Enunciado
João, proprietário de uma gleba de terra, realizou o parcelamento do solo de forma irregular (sem registro nos órgãos competentes) e vendeu um lote para Regina. No contrato assinado, constava uma cláusula expressa, declarando que o loteamento era irregular e que Regina estava ciente dessa condição. Meses depois, Regina pleiteou a anulação do contrato.
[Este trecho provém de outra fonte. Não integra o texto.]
-- ==== Sys2Proof/Laws/State.lean ====
section
/-! SUPPORT. One lemma per field per update of the state, so that no proof unfolds a record update. -/

namespace Sys2Proof.Machine

section withCtl

variable (s : State) (c : Ctl)

@[simp] theorem State.withCtl_params : (s.withCtl c).params = s.params := rfl
@[simp] theorem State.withCtl_port : (s.withCtl c).port = s.port := rfl
@[simp] theorem State.withCtl_ctl : (s.withCtl c).ctl = c := rfl
@[simp] theorem State.withCtl_req : (s.withCtl c).req = s.req := rfl
@[simp] theorem State.withCtl_scratch : (s.withCtl c).scratch = s.scratch := rfl
@[simp] theorem State.withCtl_inflight : (s.withCtl c).inflight = s.inflight := rfl
@[simp] theorem State.withCtl_asyncA : (s.withCtl c).asyncA = s.asyncA := rfl
@[simp] theorem State.withCtl_asyncN : (s.withCtl c).asyncN = s.asyncN := rfl
@[simp] theorem State.withCtl_cs : (s.withCtl c).cs = s.cs := rfl
@[simp] theorem State.withCtl_committed : (s.withCtl c).committed = s.committed := rfl
@[simp] theorem State.withCtl_resp : (s.withCtl c).resp = s.resp := rfl
@[simp] theorem State.withCtl_cmpl : (s.withCtl c).cmpl = s.cmpl := rfl
@[simp] theorem State.withCtl_fault : (s.withCtl c).fault = s.fault := rfl
@[simp] theorem State.withCtl_trace : (s.withCtl c).trace = s.trace := rfl
@[simp] theorem State.withCtl_dev : (s.withCtl c).dev = s.dev := rfl
@[simp] theorem State.withCtl_dma : (s.withCtl c).dma = s.dma := rfl
@[simp] theorem State.withCtl_now : (s.withCtl c).now = s.now := rfl
@[simp] theorem State.withCtl_host : (s.withCtl c).host = s.host := rfl
@[simp] theorem State.withCtl_env : (s.withCtl c).env = s.env := rfl

end withCtl

section withDev

variable (s : State) (d : Device)

@[simp] theorem State.withDev_params : (s.withDev d).params = s.params := rfl
@[simp] theorem State.withDev_port : (s.withDev d).port = s.port := rfl
@[simp] theorem State.withDev_ctl : (s.withDev d).ctl = s.ctl := rfl
@[simp] theorem State.withDev_req : (s.withDev d).req = s.req := rfl
@[simp] theorem State.withDev_scratch : (s.withDev d).scratch = s.scratch := rfl
@[simp] theorem State.withDev_inflight : (s.withDev d).inflight = s.inflight := rfl
@[simp] theorem State.withDev_asyncA : (s.withDev d).asyncA = s.asyncA := rfl
@[simp] theorem State.withDev_asyncN : (s.withDev d).asyncN = s.asyncN := rfl
@[simp] theorem State.withDev_cs : (s.withDev d).cs = s.cs := rfl
@[simp] theorem State.withDev_committed : (s.withDev d).committed = s.committed := rfl
@[simp] theorem State.withDev_resp : (s.withDev d).resp = s.resp := rfl
@[simp] theorem State.withDev_cmpl : (s.withDev d).cmpl = s.cmpl := rfl
@[simp] theorem State.withDev_fault : (s.withDev d).fault = s.fault := rfl
@[simp] theorem State.withDev_trace : (s.withDev d).trace = s.trace := rfl
@[simp] theorem State.withDev_dev : (s.withDev d).dev = d := rfl
@[simp] theorem State.withDev_dma : (s.withDev d).dma = s.dma := rfl
@[simp] theorem State.withDev_now : (s.withDev d).now = s.now := rfl
@[simp] theorem State.withDev_host : (s.withDev d).host = s.host := rfl
@[simp] theorem State.withDev_env : (s.withDev d).env = s.env := rfl

end withDev

section withScratch

variable (s : State) (c : List (Option Byte))

@[simp] theorem State.withScratch_params : (s.withScratch c).params = s.params := rfl
@[simp] theorem State.withScratch_port : (s.withScratch c).port = s.port := rfl
@[simp] theorem State.withScratch_ctl : (s.withScratch c).ctl = s.ctl := rfl
@[simp] theorem State.withScratch_req : (s.withScratch c).req = s.req := rfl
@[simp] theorem State.withScratch_scratch : (s.withScratch c).scratch = c := rfl
@[simp] theorem State.withScratch_inflight : (s.withScratch c).inflight = s.inflight := rfl
@[simp] theorem State.withScratch_asyncA : (s.withScratch c).asyncA = s.asyncA := rfl
@[simp] theorem State.withScratch_asyncN : (s.withScratch c).asyncN = s.asyncN := rfl
@[simp] theorem State.withScratch_cs : (s.withScratch c).cs = s.cs := rfl
@[simp] theorem State.withScratch_committed : (s.withScratch c).committed = s.committed := rfl
@[simp] theorem State.withScratch_resp : (s.withScratch c).resp = s.resp := rfl
@[simp] theorem State.withScratch_cmpl : (s.withScratch c).cmpl = s.cmpl := rfl
@[simp] theorem State.withScratch_fault : (s.withScratch c).fault = s.fault := rfl
@[simp] theorem State.withScratch_trace : (s.withScratch c).trace = s.trace := rfl
@[simp] theorem State.withScratch_dev : (s.withScratch c).dev = s.dev := rfl
@[simp] theorem State.withScratch_dma : (s.withScratch c).dma = s.dma := rfl
@[simp] theorem State.withScratch_now : (s.withScratch c).now = s.now := rfl
@[simp] theorem State.withScratch_host : (s.withScratch c).host = s.host := rfl
@[simp] theorem State.withScratch_env : (s.withScratch c).env = s.env := rfl

end withScratch

section withEnv

variable (s : State) (e : Env)

@[simp] theorem State.withEnv_params : (s.withEnv e).params = s.params := rfl
@[simp] theorem State.withEnv_port : (s.withEnv e).port = s.port := rfl
@[simp] theorem State.withEnv_ctl : (s.withEnv e).ctl = s.ctl := rfl
@[simp] theorem State.withEnv_req : (s.withEnv e).req = s.req := rfl
@[simp] theorem State.withEnv_scratch : (s.withEnv e).scratch = s.scratch := rfl
@[simp] theorem State.withEnv_inflight : (s.withEnv e).inflight = s.inflight := rfl
@[simp] theorem State.withEnv_asyncA : (s.withEnv e).asyncA = s.asyncA := rfl
@[simp] theorem State.withEnv_asyncN : (s.withEnv e).asyncN = s.asyncN := rfl
@[simp] theorem State.withEnv_cs : (s.withEnv e).cs = s.cs := rfl
@[simp] theorem State.withEnv_committed : (s.withEnv e).committed = s.committed := rfl
@[simp] theorem State.withEnv_resp : (s.withEnv e).resp = s.resp := rfl
@[simp] theorem State.withEnv_cmpl : (s.withEnv e).cmpl = s.cmpl := rfl
@[simp] theorem State.withEnv_fault : (s.withEnv e).fault = s.fault := rfl
@[simp] theorem State.withEnv_trace : (s.withEnv e).trace = s.trace := rfl
@[simp] theorem State.withEnv_dev : (s.withEnv e).dev = s.dev := rfl
@[simp] theorem State.withEnv_dma : (s.withEnv e).dma = s.dma := rfl
@[simp] theorem State.withEnv_now : (s.withEnv e).now = s.now := rfl
@[simp] theorem State.withEnv_host : (s.withEnv e).host = s.host := rfl
@[simp] theorem State.withEnv_env : (s.withEnv e).env = e := rfl

end withEnv

section withCmpl

variable (s : State) (c : Completion)

@[simp] theorem State.withCmpl_params : (s.withCmpl c).params = s.params := rfl
@[simp] theorem State.withCmpl_port : (s.withCmpl c).port = s.port := rfl
@[simp] theorem State.withCmpl_ctl : (s.withCmpl c).ctl = s.ctl := rfl
@[simp] theorem State.withCmpl_req : (s.withCmpl c).req = s.req := rfl
@[simp] theorem State.withCmpl_scratch : (s.withCmpl c).scratch = s.scratch := rfl
@[simp] theorem State.withCmpl_inflight : (s.withCmpl c).inflight = s.inflight := rfl
@[simp] theorem State.withCmpl_asyncA : (s.withCmpl c).asyncA = s.asyncA := rfl
@[simp] theorem State.withCmpl_asyncN : (s.withCmpl c).asyncN = s.asyncN := rfl
@[simp] theorem State.withCmpl_cs : (s.withCmpl c).cs = s.cs := rfl
@[simp] theorem State.withCmpl_committed : (s.withCmpl c).committed = s.committed := rfl
@[simp] theorem State.withCmpl_resp : (s.withCmpl c).resp = s.resp := rfl
@[simp] theorem State.withCmpl_cmpl : (s.withCmpl c).cmpl = { valid := true, record := c } := rfl
@[simp] theorem State.withCmpl_fault : (s.withCmpl c).fault = s.fault := rfl
@[simp] theorem State.withCmpl_trace : (s.withCmpl c).trace = s.trace := rfl
@[simp] theorem State.withCmpl_dev : (s.withCmpl c).dev = s.dev := rfl
@[simp] theorem State.withCmpl_dma : (s.withCmpl c).dma = s.dma := rfl
@[simp] theorem State.withCmpl_now : (s.withCmpl c).now = s.now := rfl
@[simp] theorem State.withCmpl_host : (s.withCmpl c).host = s.host := rfl
@[simp] theorem State.withCmpl_env : (s.withCmpl c).env = s.env := rfl

end withCmpl

section log

variable (s : State) (e : Event)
Com base no entendimento do Superior Tribunal de Justiça, e na Lei nº 6.766/79, assinale a alternativa correta.
Alternativas
- A.O contrato é válido e eficaz, uma vez que a autonomia da vontade deve prevalecer, e Regina aceitou o risco ao assinar a cláusula de ciência da irregularidade.
- B.O negócio jurídico é nulo por ilicitude do objeto, e a ciência prévia da compradora sobre a irregularidade não tem o condão de validar o ato.
- C.A Lei nº 6.766/79 não se aplica ao caso de João, pois ele é um particular, e a referida lei restringe-se apenas a grandes empreendimentos imobiliários e loteadoras.
- D.O contrato é anulável (vício de consentimento), mas Regina perde o direito à devolução dos valores porque agiu de má-fé ao aceitar um contrato que sabia ser irregular.
- E.O contrato é válido, pois, em situações de ciência mútua da irregularidade, aplica-se o princípio de que “ninguém pode se beneficiar da própria torpeza”, mantendo-se o contrato em vigor para evitar o enriquecimento sem causa.
Gabarito: alternativa correta destacada.
Comentario
O gabarito definitivo indica a alternativa B. A alternativa B é correta: a comercialização de lote sem registro contraria proibição legal e apresenta objeto ilícito; a ciência do comprador não convalida nulidade absoluta.
Alternativa A: É incorreta porque autonomia privada não supera a norma de ordem pública do parcelamento do solo.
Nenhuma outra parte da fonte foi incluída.